* **TASK STATEMENT**
Where the word "value" occurs in a line of the data, return the whole line.

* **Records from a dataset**
:::::
/-- The `PWR` block and the controller's state. -/
structure Pwr where
  capW : BitVec 13 := 5000 -- PWR.CAP.CAP_W, 13 bits; Table 14-9; spec
  rampEn : Bool := false -- PWR.RAMP.EN; Table 14-9; spec
  downW : BitVec 9 := 500 -- PWR.RAMP.DOWN_W_MS, 9 bits; Table 14-9; spec
  upW : BitVec 9 := 500 -- PWR.RAMP.UP_W_MS, 9 bits; Table 14-9; spec
  lastCmd : Status := 0 -- PWR.STATUS.LAST_CMD_STATUS, 8 bits; Table 14-9; spec
  powerW : BitVec 16 := 0 -- PWR.STATUS.POWER_W, 16 bits; Table 14-9; spec
  budgetW : BitVec 16 := 0 -- PWR.STATUS.BUDGET_W, 16 bits; Table 14-9; spec
  shimW : BitVec 16 := 0 -- PWR.STATUS.SHIM_W, 16 bits; Table 14-9; spec
  packageFloor : Bool := false -- PWR.STATUS.FLOOR; Table 14-9; spec
  capLimited : Bool := false -- PWR.STATUS.CAP_LIMITED; Table 14-9; spec
  upLimited : Bool := false -- PWR.STATUS.UP_LIMITED; Table 14-9; spec
  shimActive : Bool := false -- PWR.STATUS.SHIM_ACTIVE; Table 14-9; spec
  energyMj : BitVec 64 := 0 -- PWR.ENERGY, 64 bits; Table 14-8; spec (since package cold)
  shimMj : BitVec 64 := 0 -- PWR.SHIM_ENERGY, 64 bits; Table 14-8; spec (since package cold)
  violDown : BitVec 32 := 0 -- PWR.RAMP_VIOL.DOWN, 32 bits; Table 14-8; DC5
  violUp : BitVec 32 := 0 -- PWR.RAMP_VIOL.UP, 32 bits; Table 14-8; DC5
  domSel : BitVec 5 := 0 -- PWR.DOM_SEL.DOMAIN, 5 bits; Table 14-8; DC5
  inlet : Sensor := {} -- inlet thermistor, PWR.COOLANT; R368
  outlet : Sensor := {} -- outlet thermistor, PWR.COOLANT; R368
  inletHigh : Bool := false -- inlet alert in force; R383; spec
  riseHigh : Bool := false -- rise alert in force; R383; spec
  inletQuiet : Nat := 1000 -- readings since the inlet condition was absent; R383; own
  riseQuiet : Nat := 1000 -- readings since the rise condition was absent; R383; own
  hot : Bool := false -- inlet above 45 degrees and not yet below 43; R383; spec
  domains : Tab Domain := [] -- domains 0 to 28; R366
  violSince : Nat := 0 -- windows counted since the last RAMP_VIOLATION event; Table 14-7; own
  violStep : Nat := 0 -- largest step since that event; Table 14-7; own
  violAt : Option Nat := none -- device time of that event; R381; own
  capCeiling : Nat := 2100 -- cluster clock ceiling set by the cap and the ramp, MHz; R377; DC5
  capDuty : Nat := 8 -- bench duty set by the cap, in eighths; R377; DC5
  flashHeld : Bool := false -- a flash write is held by its temperature range; R375; spec
  fuseHeld : List Nat := [] -- domains whose fuse write is held; R375; spec
  meanMw : Nat := 0 -- power of all domains in mW, averaged over the last window; R379; own
  capApproach : Bool := false -- a cap written below present power has not been reached yet; R377; own
  deriving DecidableEq, Repr, Inhabited

/-- A reset in progress (R349 to R353). -/
structure Resetting where
  domain : Nat := 0
  index : Nat := 0
  cause : BitVec 8 := 0
  drained : Bool := false
  ended : List Nat := [] -- the tasks that it ended
  started : Nat := 0
  deriving DecidableEq, Repr, Inhabited

/-- The `RST` block, the epochs and the resets in progress. -/
structure Rst where
  lastCmd : Status := 0 -- RST.STATUS.LAST_CMD_STATUS, 8 bits; Table 13-13; spec
  warmCause : BitVec 8 := 0 -- RST.STATUS.LAST_WARM_CAUSE, 8 bits; Table 13-13; spec
  staleDrops : BitVec 32 := 0 -- RST.STATUS.STALE_DROPS, 32 bits; Table 13-13; spec
  epochSel : BitVec 16 := 0 -- RST.EPOCH_SEL DOMAIN and INDEX, 16 bits; Table 13-13; spec
  benchUs : BitVec 32 := 1000 -- RST.WDOG.BENCH_US, 32 bits; Table 13-13; spec
  jigUs : BitVec 16 := 100 -- RST.WDOG.JIG_US, 16 bits; Table 13-13; spec
  layoutUs : BitVec 16 := 100 -- RST.WDOG.LAYOUT_US, 16 bits; Table 13-13; spec
  periodA : BitVec 16 := 0 -- RST.HB_CFG.PERIOD_A, 16 bits; Table 13-13; spec
  periodB : BitVec 16 := 0 -- RST.HB_CFG.PERIOD_B, 16 bits; Table 13-13; spec
  alive : BitVec 64 := 0 -- RST.ALIVE.COUNT, 64 bits; Table 13-13; spec
  pathUe : BitVec 32 := 0 -- RST.PATH_ERR.UE, 32 bits; Table 13-13; spec
  pathCe : BitVec 32 := 0 -- RST.PATH_ERR.CE, 32 bits; Table 13-13; spec
  pathLost : Bool := false -- the next read transfer on an internal path is lost; Table 13-1; own (environment)
  rcUe : BitVec 32 := 0 -- RST.RC_ERR.UE, 32 bits; Table 13-13; spec
  rcCe : BitVec 32 := 0 -- RST.RC_ERR.CE, 32 bits; Table 13-13; spec
  epochs : Tab (BitVec 8) := [] -- epoch of each domain, 8 bits, by domain code times 4,096 plus index; R356; spec (0 at cold)
  resetting : List Resetting := [] -- resets in progress; R351; spec (none)
  fatal : Bool := false -- FATAL state; R353; spec (not)
  edgeDown : List Nat := [] -- die edges that retrain, traffic held; Table 13-1; spec (none)
  edgeFailed : Tab (Option Nat) := [] -- device time of each die edge's last failure; Table 13-1; spec (none)
  deriving DecidableEq, Repr, Inhabited

/-- The `EVT` block and the event log. -/
structure Evt where
  lost : BitVec 32 := 0 -- EVT.STATUS.LOST, 32 bits; Table 13-14; spec
  head : BitVec 32 := 0 -- EVT.HEAD, 32 bits; Table 13-14; spec
  tail : BitVec 32 := 0 -- EVT.TAIL, 32 bits; Table 13-14; spec
  irqEn : Bool := false -- EVT.IRQ.EN; Table 13-14; spec
  irqPortB : Bool := false -- EVT.IRQ.PORT; Table 13-14; spec
  irqVector : BitVec 11 := 0 -- EVT.IRQ.VECTOR, 11 bits; Table 13-14; spec
  minSev : BitVec 2 := 2 -- EVT.IRQ.MIN_SEVERITY, 2 bits; Table 13-14; spec
  seq : BitVec 32 := 0 -- count of events, 32 bits; Table 13-2; spec
  log : Tab Event := [] -- EVT.LOG, 8,192 records of 32 bytes; R348; DC5 (zero)
  deriving DecidableEq, Repr, Inhabited

/-- A firmware image slot (Tables 16-4 and 16-9). -/
structure Image where
  version : BitVec 32 := 0 -- MGT.IMG VERSION, 32 bits; Table 16-9; DC5
  svn : BitVec 8 := 0 -- MGT.IMG SVN, 8 bits; Table 16-9; DC5
  valid : Bool := true -- MGT.IMG VALID; Table 16-9; DC5 (R435: signed firmware in both slots)
  pendingSlot : Bool := false -- marked pending in the directory; R413; DC5
  content : Nat := 0 -- which contents the slot holds, 0 as shipped; R410; own
  deriving DecidableEq, Repr, Inhabited

/-- The `MGT` block, the management complex and the update session. -/
structure Mgt where
  eid : BitVec 8 := 0 -- MGT.STATUS.EID, 8 bits; Table 16-9; spec
  smbusAddr : BitVec 7 := 0x4F -- MGT.STATUS.SMBUS_ADDR, 7 bits; Table 16-9; spec (strapped; R432: open straps pull high)
  updateState : BitVec 8 := 0 -- MGT.STATUS.UPDATE_STATE, 8 bits; Table 16-9; spec
  updateComponent : BitVec 4 := 0 -- MGT.STATUS.UPDATE_COMPONENT, 4 bits; Table 16-9; spec
  heldFrom : BitVec 8 := 0 -- UPDATE_STATE before the hold; R375; own
  svnAuto : Bool := false -- MGT.CTRL.SVN_AUTO; Table 16-9; spec
  vdmB : Bool := true -- MGT.CTRL.VDM_B; Table 16-9; spec
  vdmA : Bool := true -- MGT.CTRL.VDM_A; Table 16-9; spec
  evtMin : BitVec 2 := 2 -- MGT.CTRL.EVT_MIN, 2 bits; Table 16-9; spec
  imgSel : BitVec 4 := 1 -- MGT.IMG_SEL.COMPONENT, 4 bits; Table 16-9; spec
  images : Tab Image := [] -- image slots, component times 2 plus 0 for A and 1 for B; Table 16-4; DC5
  activeB : Tab Bool := [] -- whether slot B of each component is active; R411; DC5 (A)
  svnCounter : Tab (BitVec 8) := [] -- MGT.SVN.COUNTER of each component, 8 bits; Table 16-9; DC5
  svnUsed : Tab Nat := [] -- increments of each counter used, 0 to 64; R415; DC5
  svnWait : List Nat := [] -- components whose counter waits for the fuse range; R415; spec (none)
  calBad : Bool := false -- the calibration record failed verification; R411; DC5 (good)
  tid : BitVec 8 := 0 -- PLDM terminus ID, 8 bits; Table 16-2; DC5
  receiver : Option (BitVec 8) := none -- event receiver; R409; spec (not set)
  nextEvent : BitVec 32 := 0 -- log counter of the next event to send; R409; DC5
  awaiting : Nat := 0 -- 0 no message out, 1 first try out, 2 retry out; R409; spec (none)
  sentAt : Nat := 0 -- device time of the last try; R409; own
  session : Bool := false -- an update session is open; R413; spec (none)
  table : List Nat := [] -- components named by PassComponentTable; R413; spec (none)
  updateVia : Binding := .smbus -- binding of the update agent's last command; R413; own
  flashOp : Nat := 0 -- flash operation that runs: 0 none, 1 erase, 2 program; R375, R413; spec (none)
  flashWant : Nat := 0 -- flash operation not yet started: 0 none, 1 erase, 2 program, 3 the pending mark; R375; spec (none)
  flashStale : Bool := false -- the running operation belongs to a cancelled component; R375, R413; own
  erasesLeft : Nat := 0 -- 64 KiB erases of the slot not yet done; R413; own
  piece : Nat := 0 -- bytes of the image piece under program; R413; own
  imageSize : Nat := 0 -- size of the image under transfer; R413; own
  imageDone : Nat := 0 -- bytes of it programmed; R413; own
  sessionPending : List Nat := [] -- components that this session has marked pending; R413; spec (none)
  activating : List Nat := [] -- components still to activate, the first one running; R413, R414; spec (none)
  unit : Nat := 0 -- unit of the running activation; R414; own
  unitDone : List Nat := [] -- units of it already on the new image; R414; own
  unitSince : Nat := 0 -- device time at which the running unit began to activate; R360; own
  channel : Nat := 0 -- first channel of the running stack that has not got its tables; R360; own
  channelRuns : Bool := false -- that channel is being retrained for them; R360; own
  tapReset : Bool := true -- TRST# is low; R433; spec (R432: pulled to GND)
  tapInstr : BitVec 8 := 0 -- instruction of the TAP controller; R418; DC5
  boundary : List Bool := [] -- boundary register, a bit for each pin of `boundaryPins`; R418; DC5 (zeros)
  tapPins : PinDrive := .normal -- what the boundary register does to its pins; R418; spec (nothing)
  tapWants : PinDrive := .normal -- what the loaded instruction does to the pins where it may; R418; spec (nothing)
  tapRefused : Bool := false -- its load has made its TAP_REFUSED event; R418; own
  deriving DecidableEq, Repr, Inhabited

/-! ## The hub, its ports and pins -/

/-- A message-table entry of MSI-X (R403). -/
structure MsixEntry where
  addr : BitVec 64 := 0 -- message address, 64 bits; R403; PRESUMED (PCIe: 0)
  data : BitVec 32 := 0 -- message data, 32 bits; R403; PRESUMED (PCIe: 0)
  masked : Bool := true -- vector control mask bit; R403; PRESUMED (PCIe: 1)
  pend : Bool := false -- pending bit; R403; PRESUMED (PCIe: 0)
  deriving DecidableEq, Repr, Inhabited

/-- What a port holds because an earlier BAR4 write of it still waits (R87, R259): BAR4 writes by local address, and
doorbells behind them. -/
inductive HeldWrite where
  | bar4 (addr : Nat) (bytes : List Byte)
  | bell (ring off : Nat) (value : Word)
  deriving DecidableEq, Repr, Inhabited

/-- One host port. -/
structure Port where
  hostBase : BitVec 52 := 0 -- HUB.WIN HOST_BASE [63:12], 52 bits; Table 15-4; spec
  winEn : Bool := false -- HUB.WIN EN; Table 15-4; spec
  bar4Base : BitVec 16 := 0 -- HUB.BAR4_MAP BASE [45:30], 16 bits; Table 15-4; spec
  bar4En : Bool := false -- HUB.BAR4_MAP EN; Table 15-4; spec
  bar4All : Bool := false -- HUB.BAR4_MAP ALL; Table 15-4; spec
  bar4Part : BitVec 4 := 0 -- HUB.BAR4_MAP PART, 4 bits; Table 15-4; spec
  bar4Log2 : Nat := 6 -- BAR4 size, log2 of GiB, 0 to 6; R389; spec (64 GiB)
  linkUp : Bool := false -- the port's PCIe link is up; R355; DC5 (down)
  perst : Bool := true -- PERST# is asserted; R433; spec (unconnected reads asserted)
  d3hot : Bool := false -- the function is in D3hot; R387; PRESUMED (PCIe: D0)
  lapsed : Bool := false -- the heartbeat has lapsed; R355; spec (not)
  lastBeat : Nat := 0 -- device time of the last heartbeat write; R358; own
  funcMask : Bool := false -- MSI-X function mask; R403; PRESUMED (PCIe: 0)
  msixEnable : Bool := false -- MSI-X Enable of the capability; R403; PRESUMED (PCIe: 0)
  maxPayload : BitVec 3 := 0 -- Max Payload Size of the configuration space, 128 bytes times 2 to this power; R387; PRESUMED (PCIe: 0)
  maxRead : BitVec 3 := 2 -- Max Read Request Size of the configuration space, coded alike; R387; PRESUMED (PCIe: 2)
  aerUncorr : BitVec 32 := 0 -- AER uncorrectable error status; R387; PRESUMED (PCIe: 0)
  msix : Tab MsixEntry := [] -- MSI-X table and pending bits, 2,048 vectors; R403
  mem : Memory := [] -- the host's memory as reached through the port; R398; own (the outside)
  badLines : List Nat := [] -- host lines that read as poisoned data; R398; own (the outside)
  latched : List (Nat × Nat × Word) := [] -- doorbells (ring, offset, value) latched while hub firmware is activated, oldest first; R360; spec (none)
  held : List HeldWrite := [] -- BAR4 writes that wait (64 KiB buffer) and doorbells behind them, oldest first; R87, R259; spec (none)
  flushSent : Nat := 0 -- flushing reads issued; R249; own
  flushDone : Nat := 0 -- flushing reads whose completion has returned, or that have failed; R249, R355; own
  deriving DecidableEq, Repr, Inhabited
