-- ==== Sys2Proof/Machine/Map.lean ====
section
/-! DEFINITION. Sparse tables and byte memories in their canonical form, and the little-endian reads and writes over them
(R10). A table holds no entry equal to its default and its keys rise strictly. -/

namespace Sys2Proof.Machine
open Sys2Proof

/-- The value at key `i`, or the default `d` where nothing is listed. -/
def tget {α : Type} (d : α) : Tab α → Nat → α
  | [], _ => d
  | (k, v) :: t, i => if i = k then v else if i < k then d else tget d t i

/-- Writing `v` at key `i`: an entry equal to the default is removed. -/
def tset {α : Type} [DecidableEq α] (d : α) : Tab α → Nat → α → Tab α
  | [], i, v => if v = d then [] else [(i, v)]
  | (k, w) :: t, i, v =>
    if i = k then (if v = d then t else (i, v) :: t)
    else if i < k then (if v = d then (k, w) :: t else (i, v) :: (k, w) :: t)
    else (k, w) :: tset d t i v

/-- Whether every key of a table is at least `lo`, keys rise, and no entry is the default. -/
def twfFrom {α : Type} [DecidableEq α] (d : α) : Nat → Tab α → Bool
  | _, [] => true
  | lo, (k, v) :: t => decide (lo ≤ k) && decide (v ≠ d) && twfFrom d (k + 1) t

/-- The canonical form of a table. -/
def twf {α : Type} [DecidableEq α] (d : α) (t : Tab α) : Bool := twfFrom d 0 t

/-- The entries with a key in `[lo, hi)` removed: each of these keys reads as the default again. -/
def tclear {α : Type} (lo hi : Nat) (t : Tab α) : Tab α := t.filter (fun e => e.1 < lo || hi ≤ e.1)

/-- Changing one entry. -/
def tmod {α : Type} [DecidableEq α] (d : α) (t : Tab α) (i : Nat) (f : α → α) : Tab α := tset d t i (f (tget d t i))

/-- Changing every entry by `f`, which keeps the default: what becomes the default is no longer listed. -/
def tmapAll {α : Type} [DecidableEq α] (d : α) (f : α → α) (t : Tab α) : Tab α :=
  (t.map (fun e => (e.1, f e.2))).filter (fun e => decide (e.2 ≠ d))

/-- One byte of a memory (an unlisted address reads as 0). -/
def mget (m : Memory) (a : Nat) : Byte := tget 0 m a

/-- Writing one byte. -/
def mset (m : Memory) (a : Nat) (b : Byte) : Memory := tset 0 m a b

/-- The canonical form of a memory. -/
def Memory.wf (m : Memory) : Bool := twf (0 : Byte) m

/-- `n` bytes upwards from `a`. -/
def mbytes (m : Memory) (a : Nat) : Nat → List Byte
  | 0 => []
  | n + 1 => mget m a :: mbytes m (a + 1) n

/-- Writing bytes upwards from `a`. -/
def mwrite (m : Memory) (a : Nat) : List Byte → Memory
  | [] => m
  | b :: bs => mwrite (mset m a b) (a + 1) bs

/-- The number that bytes spell, the first byte least significant. -/
def leNat : List Byte → Nat
  | [] => 0
  | b :: bs => b.toNat + 256 * leNat bs

/-- `n` bytes of a number, the first least significant. -/
def leBytes : Nat → Nat → List Byte
  | 0, _ => []
  | n + 1, v => BitVec.ofNat 8 v :: leBytes n (v / 256)

/-- Bits [hi:lo] of a number (R10). -/
def fld (v hi lo : Nat) : Nat := (v >>> lo) % 2 ^ (hi + 1 - lo)

/-- Bit `i` of a number. -/
def bit (v i : Nat) : Bool := v.testBit i

/-- Bits `off` to `off + n - 1`. -/
def maskBits (off n : Nat) : Nat := (2 ^ n - 1) <<< off

/-- `m` with bits set, and with bits cleared. -/
def orBits (m off n : Nat) : Nat := m ||| maskBits off n
def dropBits (m off n : Nat) : Nat := m - (m &&& maskBits off n)

/-- A flag as a bit. -/
def b2n (b : Bool) : Nat := if b then 1 else 0

/-- A 64-bit word as signed. -/
def toI64 (w : Word) : Int := w.toInt

/-- The little-endian field of `n` bytes at offset `off` of a byte string; bytes past its end read as 0. -/
def at_ (bs : List Byte) (off n : Nat) : Nat := leNat ((bs.drop off).take n)

/-- Replacing bytes from an offset of a byte string. -/
def putAt (bs : List Byte) (off : Nat) (new : List Byte) : List Byte :=
  bs.take off ++ new ++ bs.drop (off + new.length)

/-- A byte string of zeros. -/
def zeros (n : Nat) : List Byte := List.replicate n 0

/-- Numbers `lo` to `lo + n - 1`, in order. -/
def upFrom (lo n : Nat) : List Nat := (List.range n).map (lo + ·)

/-- The largest of a list of numbers, 0 for none. -/
def maxOf (l : List Nat) : Nat := l.foldl Nat.max 0

end Sys2Proof.Machine
end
:::::
* **ANSWER AREA**
  | bell (ring off : Nat) (value : Word)
  latched : List (Nat × Nat × Word) := [] -- doorbells (ring, offset, value) latched while hub firmware is activated, oldest first; R360; spec (none)
/-- The value at key `i`, or the default `d` where nothing is listed. -/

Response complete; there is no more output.